(Stored dataset items)
-- ==== Sys2Proof/Tests/Slice0.lean ====
section
/-! SUPPORT. The model's own tests: ill-formed commands that WellFormed refuses, single steps against the manual's worked
examples, and for each statement with hypotheses states and operands that meet them, clause by clause. -/

namespace Sys2Proof.Machine.Tests

set_option Elab.async false

/-! ### Small states -/

/-- The state after reset with some fields set. -/
def put (ws : List (Field × Nat)) : State := ws.foldl (fun s w => s.set w.1 w.2) State.reset

/-- A lane at an instant, its rate zero. -/
def laneAt (u : Nat) : Lane := { Lane.zero with time := linT96 u }

/-- The Hearth running with all lanes alike, and CK_HRT with edges. -/
def runAt (u : Nat) (s : State) : State :=
  { s with clocks := s.clocks ||| 2,
           hearth := { s.hearth with running := true, laneA := laneAt u, laneB := laneAt u, laneC := laneAt u } }

/-- Fields set, the Hearth running at ten seconds. -/
def live (ws : List (Field × Nat)) : State := runAt (10 * secU) (put ws)

/-- Canonical, as a Bool. -/
def canon (s : State) : Bool := Map.wf s.regs && Map.wf s.shadow && Mem.wf dramBlank s.dram && Mem.wf flashBlank s.nvc.flash &&
  decide (s.dramBad.Pairwise (· < ·))

theorem canonical_iff (s : State) : s.Canonical ↔ canon s = true := by
  simp only [canon, Bool.and_eq_true, decide_eq_true_eq]
  exact ⟨fun h => ⟨⟨⟨⟨h.regs, h.shadow⟩, h.dram⟩, h.flash⟩, h.bad⟩,
    fun h => ⟨h.1.1.1.1, h.1.1.1.2, h.1.1.2, h.2, h.1.2⟩⟩

/-- The state is canonical and meets the other hypotheses. -/
def meets (s : State) (p : State → Bool) : Bool := canon s && p s

/-- The Hearth runs with every lane at `l`, as `State.Runs` says it. -/
def runs (l : Lane) (s : State) : Bool :=
  s.ticking && !s.red.startDue && decide (s.hearth.laneA = l) && decide (s.hearth.laneB = l) && decide (s.hearth.laneC = l) &&
    (List.range 3).all fun n => !s.fenced n

theorem runs_iff (l : Lane) (s : State) : s.Runs l ↔ runs l s = true := by
  simp only [runs, Bool.and_eq_true, Bool.not_eq_true', decide_eq_true_eq, List.all_eq_true, List.mem_range]
  exact ⟨fun h => ⟨⟨⟨⟨⟨h.ticking, h.started⟩, h.laneA⟩, h.laneB⟩, h.laneC⟩, fun n hn => h.unfenced ⟨n, hn⟩⟩,
    fun h => ⟨h.1.1.1.1.1, h.1.1.1.1.2, h.1.1.1.2, h.1.1.2, h.1.2, fun n => h.2 n.val n.isLt⟩⟩

/-- A lane as the rules keep it, as `Lane.Regular` says it. -/
def regular (l : Lane) : Bool :=
  decide (l.phase.toNat < 5) && decide (l.acc.toNat < 30517578125) && decide (t96Ns l.time < 1000000000)

theorem regular_iff (l : Lane) : l.Regular ↔ regular l = true := by
  simp only [regular, Bool.and_eq_true, decide_eq_true_eq]
  exact ⟨fun h => ⟨⟨h.phase, h.acc⟩, h.valid⟩, fun h => ⟨h.1.1, h.1.2, h.2⟩⟩

/-- The outcome is a next state of which `p` holds. -/
def nextIs (o : Out) (p : State → Bool) : Bool := match o with | .next t => p t | _ => false

/-! ### Hypotheses of the statements: the whole machine and the Hearth -/

theorem witness_StepKeepsCanonical :
    canon { put [] with pending := [.linkPendingDone 0] } = true ∧
      nextIs (step { put [] with pending := [.linkPendingDone 0] }) (fun t => t.pending.isEmpty) = true := by
  decide +kernel

theorem witness_CommitCopiesShadows :
    canon (put []) = true ∧ commitOf (.slotCommit 15) = some (.refSlot 15, R.REF.SLOT.CTL.COMMIT 15) := by decide +kernel

/-- A commit of the leap group that waits, with one field at the top of its range. -/
def leapWaits : State :=
  { put [(R.TSC.LEAP_CTL.COMMIT, 1)] with
    commits := [⟨.tscLeap, 0, [⟨R.TSC.LEAP_CUR.OFFSET, 65535⟩]⟩] }

theorem witness_AcceptedGroupTakesEffect :
    (meets leapWaits fun s => decide (s.committed .tscLeap = some ⟨.tscLeap, 0, [⟨R.TSC.LEAP_CUR.OFFSET, 65535⟩]⟩) &&
      decide (∀ w ∈ [Waiting.mk R.TSC.LEAP_CUR.OFFSET 65535],
        w.field.key ≠ R.TSC.LEAP_CTL.COMMIT.key ∧ w.value < 2 ^ w.field.width)) = true := by
  decide +kernel

theorem witness_RejectedGroupChangesNothing :
    (meets leapWaits fun s => (s.committed .tscLeap).isSome && !s.nvc.switching.contains .tscLeap &&
      decide (R.TSC.EVT.CFG_REJECTED.key ≠ R.GLB.INT_STAT.BLOCK.key) &&
      decide (R.TSC.LEAP_CTL.COMMIT.key ≠ R.TSC.EVT.CFG_REJECTED.key) &&
      decide (R.TSC.LEAP_CTL.COMMIT.key ≠ R.GLB.INT_STAT.BLOCK.key)) = true := by
  decide +kernel

theorem witness_CommandBitWaits : canon (put [(R.TSC.STAT.SNAP_BUSY, 1)]) = true ∧ canon (put []) = true ∧
    (∀ b ∈ [0, 1], (put [(R.TSC.STAT.FENCED_C, b)]).fenced 2 = (b == 1)) := by decide +kernel

/-- The last tick of a cadence, ACC and the nanoseconds at their ends. -/
def lastLane : Lane := { laneAt (20 * secU - 1) with acc := 30517578124, phase := 4 }

theorem witness_TickFollowsCadence : regular lastLane = true ∧ regular Lane.zero = true := by decide +kernel

theorem witness_FiveTicksAddEightNanoseconds : regular lastLane = true ∧ lastLane.rate = 0 := by decide +kernel

theorem witness_ManyTicksAtOnce : regular lastLane = true := by decide +kernel

theorem witness_HearthTick : (meets (live []) fun s => runs (laneAt (10 * secU)) s && regular (laneAt (10 * secU))) = true := by
  decide +kernel

/-- The Hearth running, with the present tick a second boundary and a loop update, or not. -/
def due (b : Bool) : State := let s := live [(R.TSC.CFG.LOOP_RATE,
    4)]; { s with hearth := { s.hearth with secondDue := b, updateDue := b } }

theorem witness_SecondBoundary :
    regular (laneAt (10 * secU)) = true ∧ t96Sec (laneAt (10 * secU)).time + 1 < 2 ^ 48 ∧
      (∀ b, runs (laneAt (10 * secU)) (due b) = true ∧ (due b).hearth.secondDue = b) := by
  decide +kernel

theorem witness_UpdateAndAnnouncement :
    (∀ b, runs (laneAt (10 * secU)) (due b) = true ∧ (due b).get R.TSC.CFG.LOOP_RATE ≤ 4 ∧ (due b).hearth.updateDue = b) ∧
      (due false).hearth.announced = false ∧ 64 < (laneAt (10 * secU)).ticksTo (due false).toUpdate ∧
      (∀ p : Fin 4, ((due false).flue p.val).resv = []) := by
  decide +kernel

/-- The record of a lane at a tick, all else zero. -/
def recordAt (tick : BitVec 32) (l : Lane) : HearthRecord := ⟨tick, l, 0, 0, none, 0, 0, 1, 0, 0⟩

/-- A time base present, with a tie of tick 0, and some ticks passed. -/
def tied (tick : BitVec 32) : State :=
  let s := live [(R.TDC.STAT.STATE, 2), (R.TDC.STAT.TBASE_PRESENT, 1)]
  { s with clocks := s.clocks ||| 2048, tdc := { s.tdc with ties := [⟨recordAt 0 (laneAt (10 * secU)), 0⟩] },
           hearth := { s.hearth with tick } }

theorem witness_HearthRecord :
    (meets (live []) fun s => s.ticking && decide (s.get R.TDC.STAT.STATE = 0) && decide (s.hearth.tick.toNat % 1024 = 0) &&
      decide (s.hearth.recordTick ≠ some s.hearth.tick) && !s.hearth.updateDue && !s.hearth.secondDue) = true ∧
    (meets (tied 1024) fun s => s.ticking && decide (s.get R.TDC.STAT.STATE ≠ 0) && decide (s.hearth.tick.toNat % 1024 = 0) &&
      !ratioBad (tieRatio ((⟨s.record, 1638400⟩ :: s.tdc.ties).take 16))) = true ∧
    (meets (due true) fun s => s.ticking && decide (s.hearth.tick.toNat % 1024 = 0) && s.hearth.updateDue &&
        s.hearth.secondDue) = true ∧
    (meets (tied 1) fun s => s.ticking && decide (s.hearth.tick.toNat % 1024 ≠ 0) && decide (1023 ≤ s.ticksToUpdate)) = true ∧
    (meets (runAt (11 * secU - 65536) (tied 1)) fun s => s.ticking && decide (s.ticksToUpdate < 1023)) = true := by
  decide +kernel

| Assignment |
The number of lines containing "flash" is all that is wanted; tally them in the data.

| Answer to this problem |
2